Top of MATERIAL FOR THIS TASK
/-! ### `State.applyStores` -/

/-- A field that one store keeps, a list of stores keeps. -/
theorem applyStores_keeps {α : Type} (f : State → α) (h : ∀ (s : State) (st : Store), f (s.applyStore st) = f s)
    (s : State) (sts : List Store) : f (s.applyStores sts) = f s := by
  induction sts generalizing s with
  | nil => rfl
  | cons st sts ih => exact (ih (s.applyStore st)).trans (h s st)

@[simp] theorem applyStores_nil : s.applyStores [] = s := rfl
@[simp] theorem applyStores_cons (st : Store) (sts : List Store) :
    s.applyStores (st :: sts) = (s.applyStore st).applyStores sts := rfl
@[simp] theorem applyStores_irqEn (sts : List Store) : (s.applyStores sts).irqEn = s.irqEn :=
  applyStores_keeps State.irqEn applyStore_irqEn s sts
@[simp] theorem applyStores_done (sts : List Store) : (s.applyStores sts).done = s.done :=
  applyStores_keeps State.done applyStore_done s sts
@[simp] theorem applyStores_err (sts : List Store) : (s.applyStores sts).err = s.err :=
  applyStores_keeps State.err applyStore_err s sts
@[simp] theorem applyStores_ovr (sts : List Store) : (s.applyStores sts).ovr = s.ovr :=
  applyStores_keeps State.ovr applyStore_ovr s sts
@[simp] theorem applyStores_busErr (sts : List Store) : (s.applyStores sts).busErr = s.busErr :=
  applyStores_keeps State.busErr applyStore_busErr s sts
@[simp] theorem applyStores_errCode (sts : List Store) : (s.applyStores sts).errCode = s.errCode :=
  applyStores_keeps State.errCode applyStore_errCode s sts
@[simp] theorem applyStores_errDetail (sts : List Store) : (s.applyStores sts).errDetail = s.errDetail :=
  applyStores_keeps State.errDetail applyStore_errDetail s sts
@[simp] theorem applyStores_cmd (sts : List Store) : (s.applyStores sts).cmd = s.cmd :=
  applyStores_keeps State.cmd applyStore_cmd s sts
@[simp] theorem applyStores_frameW (sts : List Store) : (s.applyStores sts).frameW = s.frameW :=
  applyStores_keeps State.frameW applyStore_frameW s sts
@[simp] theorem applyStores_frameH (sts : List Store) : (s.applyStores sts).frameH = s.frameH :=
  applyStores_keeps State.frameH applyStore_frameH s sts
@[simp] theorem applyStores_blockW (sts : List Store) : (s.applyStores sts).blockW = s.blockW :=
  applyStores_keeps State.blockW applyStore_blockW s sts
@[simp] theorem applyStores_blockH (sts : List Store) : (s.applyStores sts).blockH = s.blockH :=
  applyStores_keeps State.blockH applyStore_blockH s sts
@[simp] theorem applyStores_gridCols (sts : List Store) : (s.applyStores sts).gridCols = s.gridCols :=
  applyStores_keeps State.gridCols applyStore_gridCols s sts
@[simp] theorem applyStores_gridRows (sts : List Store) : (s.applyStores sts).gridRows = s.gridRows :=
  applyStores_keeps State.gridRows applyStore_gridRows s sts
@[simp] theorem applyStores_gridN (sts : List Store) : (s.applyStores sts).gridN = s.gridN :=
  applyStores_keeps State.gridN applyStore_gridN s sts
@[simp] theorem applyStores_capacity (sts : List Store) : (s.applyStores sts).capacity = s.capacity :=
  applyStores_keeps State.capacity applyStore_capacity s sts
@[simp] theorem applyStores_travIdx (sts : List Store) : (s.applyStores sts).travIdx = s.travIdx :=
  applyStores_keeps State.travIdx applyStore_travIdx s sts
@[simp] theorem applyStores_travX (sts : List Store) : (s.applyStores sts).travX = s.travX :=
  applyStores_keeps State.travX applyStore_travX s sts
@[simp] theorem applyStores_travY (sts : List Store) : (s.applyStores sts).travY = s.travY :=
  applyStores_keeps State.travY applyStore_travY s sts
@[simp] theorem applyStores_streamLen (sts : List Store) : (s.applyStores sts).streamLen = s.streamLen :=
  applyStores_keeps State.streamLen applyStore_streamLen s sts
@[simp] theorem applyStores_payloadLen (sts : List Store) : (s.applyStores sts).payloadLen = s.payloadLen :=
  applyStores_keeps State.payloadLen applyStore_payloadLen s sts
@[simp] theorem applyStores_envLen (sts : List Store) : (s.applyStores sts).envLen = s.envLen :=
  applyStores_keeps State.envLen applyStore_envLen s sts
@[simp] theorem applyStores_dataLen (sts : List Store) : (s.applyStores sts).dataLen = s.dataLen :=
  applyStores_keeps State.dataLen applyStore_dataLen s sts
@[simp] theorem applyStores_dataNsym (sts : List Store) : (s.applyStores sts).dataNsym = s.dataNsym :=
  applyStores_keeps State.dataNsym applyStore_dataNsym s sts
@[simp] theorem applyStores_qbyte (sts : List Store) : (s.applyStores sts).qbyte = s.qbyte :=
  applyStores_keeps State.qbyte applyStore_qbyte s sts
@[simp] theorem applyStores_qrgb (sts : List Store) : (s.applyStores sts).qrgb = s.qrgb :=
  applyStores_keeps State.qrgb applyStore_qrgb s sts
@[simp] theorem applyStores_dqRgb (sts : List Store) : (s.applyStores sts).dqRgb = s.dqRgb :=
  applyStores_keeps State.dqRgb applyStore_dqRgb s sts
@[simp] theorem applyStores_dqByte (sts : List Store) : (s.applyStores sts).dqByte = s.dqByte :=
  applyStores_keeps State.dqByte applyStore_dqByte s sts
@[simp] theorem applyStores_rsSrc (sts : List Store) : (s.applyStores sts).rsSrc = s.rsSrc :=
  applyStores_keeps State.rsSrc applyStore_rsSrc s sts
@[simp] theorem applyStores_rsDst (sts : List Store) : (s.applyStores sts).rsDst = s.rsDst :=
  applyStores_keeps State.rsDst applyStore_rsDst s sts
@[simp] theorem applyStores_rsLen (sts : List Store) : (s.applyStores sts).rsLen = s.rsLen :=
  applyStores_keeps State.rsLen applyStore_rsLen s sts
@[simp] theorem applyStores_rsNsym (sts : List Store) : (s.applyStores sts).rsNsym = s.rsNsym :=
  applyStores_keeps State.rsNsym applyStore_rsNsym s sts
@[simp] theorem applyStores_rsOutlen (sts : List Store) : (s.applyStores sts).rsOutlen = s.rsOutlen :=
  applyStores_keeps State.rsOutlen applyStore_rsOutlen s sts
@[simp] theorem applyStores_decNerrData (sts : List Store) : (s.applyStores sts).decNerrData = s.decNerrData :=
  applyStores_keeps State.decNerrData applyStore_decNerrData s sts
@[simp] theorem applyStores_decNerrMeta (sts : List Store) : (s.applyStores sts).decNerrMeta = s.decNerrMeta :=
  applyStores_keeps State.decNerrMeta applyStore_decNerrMeta s sts
@[simp] theorem applyStores_bgRgb (sts : List Store) : (s.applyStores sts).bgRgb = s.bgRgb :=
  applyStores_keeps State.bgRgb applyStore_bgRgb s sts
@[simp] theorem applyStores_pending (sts : List Store) : (s.applyStores sts).pending = s.pending :=
  applyStores_keeps State.pending applyStore_pending s sts
@[simp] theorem applyStores_schedule (sts : List Store) : (s.applyStores sts).schedule = s.schedule :=
  applyStores_keeps State.schedule applyStore_schedule s sts
@[simp] theorem applyStores_rdata (sts : List Store) : (s.applyStores sts).rdata = s.rdata :=
  applyStores_keeps State.rdata applyStore_rdata s sts
@[simp] theorem applyStores_epoch (sts : List Store) : (s.applyStores sts).epoch = s.epoch :=
  applyStores_keeps State.epoch applyStore_epoch s sts
@[simp] theorem applyStores_draws (sts : List Store) : (s.applyStores sts).draws = s.draws :=
  applyStores_keeps State.draws applyStore_draws s sts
Bottom of MATERIAL FOR THIS TASK
## TASK TO COMPLETE
An exact transcription of the entries is needed, complete to the final line.

## SOLVED EXERCISE
/-! ### `State.applyStores` -/

/-- A field that one store keeps, a list of stores keeps. -/
theorem applyStores_keeps {α : Type} (f : State → α) (h : ∀ (s : State) (st : Store), f (s.applyStore st) = f s)
    (s : State) (sts : List Store) : f (s.applyStores sts) = f s := by
  induction sts generalizing s with
  | nil => rfl
  | cons st sts ih => exact (ih (s.applyStore st)).trans (h s st)

@[simp] theorem applyStores_nil : s.applyStores [] = s := rfl
@[simp] theorem applyStores_cons (st : Store) (sts : List Store) :
    s.applyStores (st :: sts) = (s.applyStore st).applyStores sts := rfl
@[simp] theorem applyStores_irqEn (sts : List Store) : (s.applyStores sts).irqEn = s.irqEn :=
  applyStores_keeps State.irqEn applyStore_irqEn s sts
@[simp] theorem applyStores_done (sts : List Store) : (s.applyStores sts).done = s.done :=
  applyStores_keeps State.done applyStore_done s sts
@[simp] theorem applyStores_err (sts : List Store) : (s.applyStores sts).err = s.err :=
  applyStores_keeps State.err applyStore_err s sts
@[simp] theorem applyStores_ovr (sts : List Store) : (s.applyStores sts).ovr = s.ovr :=
  applyStores_keeps State.ovr applyStore_ovr s sts
@[simp] theorem applyStores_busErr (sts : List Store) : (s.applyStores sts).busErr = s.busErr :=
  applyStores_keeps State.busErr applyStore_busErr s sts
@[simp] theorem applyStores_errCode (sts : List Store) : (s.applyStores sts).errCode = s.errCode :=
  applyStores_keeps State.errCode applyStore_errCode s sts
@[simp] theorem applyStores_errDetail (sts : List Store) : (s.applyStores sts).errDetail = s.errDetail :=
  applyStores_keeps State.errDetail applyStore_errDetail s sts
@[simp] theorem applyStores_cmd (sts : List Store) : (s.applyStores sts).cmd = s.cmd :=
  applyStores_keeps State.cmd applyStore_cmd s sts
@[simp] theorem applyStores_frameW (sts : List Store) : (s.applyStores sts).frameW = s.frameW :=
  applyStores_keeps State.frameW applyStore_frameW s sts
@[simp] theorem applyStores_frameH (sts : List Store) : (s.applyStores sts).frameH = s.frameH :=
  applyStores_keeps State.frameH applyStore_frameH s sts
@[simp] theorem applyStores_blockW (sts : List Store) : (s.applyStores sts).blockW = s.blockW :=
  applyStores_keeps State.blockW applyStore_blockW s sts
@[simp] theorem applyStores_blockH (sts : List Store) : (s.applyStores sts).blockH = s.blockH :=
  applyStores_keeps State.blockH applyStore_blockH s sts
@[simp] theorem applyStores_gridCols (sts : List Store) : (s.applyStores sts).gridCols = s.gridCols :=
  applyStores_keeps State.gridCols applyStore_gridCols s sts
@[simp] theorem applyStores_gridRows (sts : List Store) : (s.applyStores sts).gridRows = s.gridRows :=
  applyStores_keeps State.gridRows applyStore_gridRows s sts
@[simp] theorem applyStores_gridN (sts : List Store) : (s.applyStores sts).gridN = s.gridN :=
  applyStores_keeps State.gridN applyStore_gridN s sts
@[simp] theorem applyStores_capacity (sts : List Store) : (s.applyStores sts).capacity = s.capacity :=
  applyStores_keeps State.capacity applyStore_capacity s sts
@[simp] theorem applyStores_travIdx (sts : List Store) : (s.applyStores sts).travIdx = s.travIdx :=
  applyStores_keeps State.travIdx applyStore_travIdx s sts
@[simp] theorem applyStores_travX (sts : List Store) : (s.applyStores sts).travX = s.travX :=
  applyStores_keeps State.travX applyStore_travX s sts
@[simp] theorem applyStores_travY (sts : List Store) : (s.applyStores sts).travY = s.travY :=
  applyStores_keeps State.travY applyStore_travY s sts
@[simp] theorem applyStores_streamLen (sts : List Store) : (s.applyStores sts).streamLen = s.streamLen :=
  applyStores_keeps State.streamLen applyStore_streamLen s sts
@[simp] theorem applyStores_payloadLen (sts : List Store) : (s.applyStores sts).payloadLen = s.payloadLen :=
  applyStores_keeps State.payloadLen applyStore_payloadLen s sts
@[simp] theorem applyStores_envLen (sts : List Store) : (s.applyStores sts).envLen = s.envLen :=
  applyStores_keeps State.envLen applyStore_envLen s sts
@[simp] theorem applyStores_dataLen (sts : List Store) : (s.applyStores sts).dataLen = s.dataLen :=
  applyStores_keeps State.dataLen applyStore_dataLen s sts
@[simp] theorem applyStores_dataNsym (sts : List Store) : (s.applyStores sts).dataNsym = s.dataNsym :=
  applyStores_keeps State.dataNsym applyStore_dataNsym s sts
@[simp] theorem applyStores_qbyte (sts : List Store) : (s.applyStores sts).qbyte = s.qbyte :=
  applyStores_keeps State.qbyte applyStore_qbyte s sts
@[simp] theorem applyStores_qrgb (sts : List Store) : (s.applyStores sts).qrgb = s.qrgb :=
  applyStores_keeps State.qrgb applyStore_qrgb s sts
@[simp] theorem applyStores_dqRgb (sts : List Store) : (s.applyStores sts).dqRgb = s.dqRgb :=
  applyStores_keeps State.dqRgb applyStore_dqRgb s sts
@[simp] theorem applyStores_dqByte (sts : List Store) : (s.applyStores sts).dqByte = s.dqByte :=
  applyStores_keeps State.dqByte applyStore_dqByte s sts
@[simp] theorem applyStores_rsSrc (sts : List Store) : (s.applyStores sts).rsSrc = s.rsSrc :=
  applyStores_keeps State.rsSrc applyStore_rsSrc s sts
@[simp] theorem applyStores_rsDst (sts : List Store) : (s.applyStores sts).rsDst = s.rsDst :=
  applyStores_keeps State.rsDst applyStore_rsDst s sts
@[simp] theorem applyStores_rsLen (sts : List Store) : (s.applyStores sts).rsLen = s.rsLen :=
  applyStores_keeps State.rsLen applyStore_rsLen s sts
@[simp] theorem applyStores_rsNsym (sts : List Store) : (s.applyStores sts).rsNsym = s.rsNsym :=
  applyStores_keeps State.rsNsym applyStore_rsNsym s sts
@[simp] theorem applyStores_rsOutlen (sts : List Store) : (s.applyStores sts).rsOutlen = s.rsOutlen :=
  applyStores_keeps State.rsOutlen applyStore_rsOutlen s sts
@[simp] theorem applyStores_decNerrData (sts : List Store) : (s.applyStores sts).decNerrData = s.decNerrData :=
  applyStores_keeps State.decNerrData applyStore_decNerrData s sts
@[simp] theorem applyStores_decNerrMeta (sts : List Store) : (s.applyStores sts).decNerrMeta = s.decNerrMeta :=
  applyStores_keeps State.decNerrMeta applyStore_decNerrMeta s sts
@[simp] theorem applyStores_bgRgb (sts : List Store) : (s.applyStores sts).bgRgb = s.bgRgb :=
  applyStores_keeps State.bgRgb applyStore_bgRgb s sts
@[simp] theorem applyStores_pending (sts : List Store) : (s.applyStores sts).pending = s.pending :=
  applyStores_keeps State.pending applyStore_pending s sts
@[simp] theorem applyStores_schedule (sts : List Store) : (s.applyStores sts).schedule = s.schedule :=
  applyStores_keeps State.schedule applyStore_schedule s sts
@[simp] theorem applyStores_rdata (sts : List Store) : (s.applyStores sts).rdata = s.rdata :=
  applyStores_keeps State.rdata applyStore_rdata s sts
@[simp] theorem applyStores_epoch (sts : List Store) : (s.applyStores sts).epoch = s.epoch :=
  applyStores_keeps State.epoch applyStore_epoch s sts
@[simp] theorem applyStores_draws (sts : List Store) : (s.applyStores sts).draws = s.draws :=
  applyStores_keeps State.draws applyStore_draws s sts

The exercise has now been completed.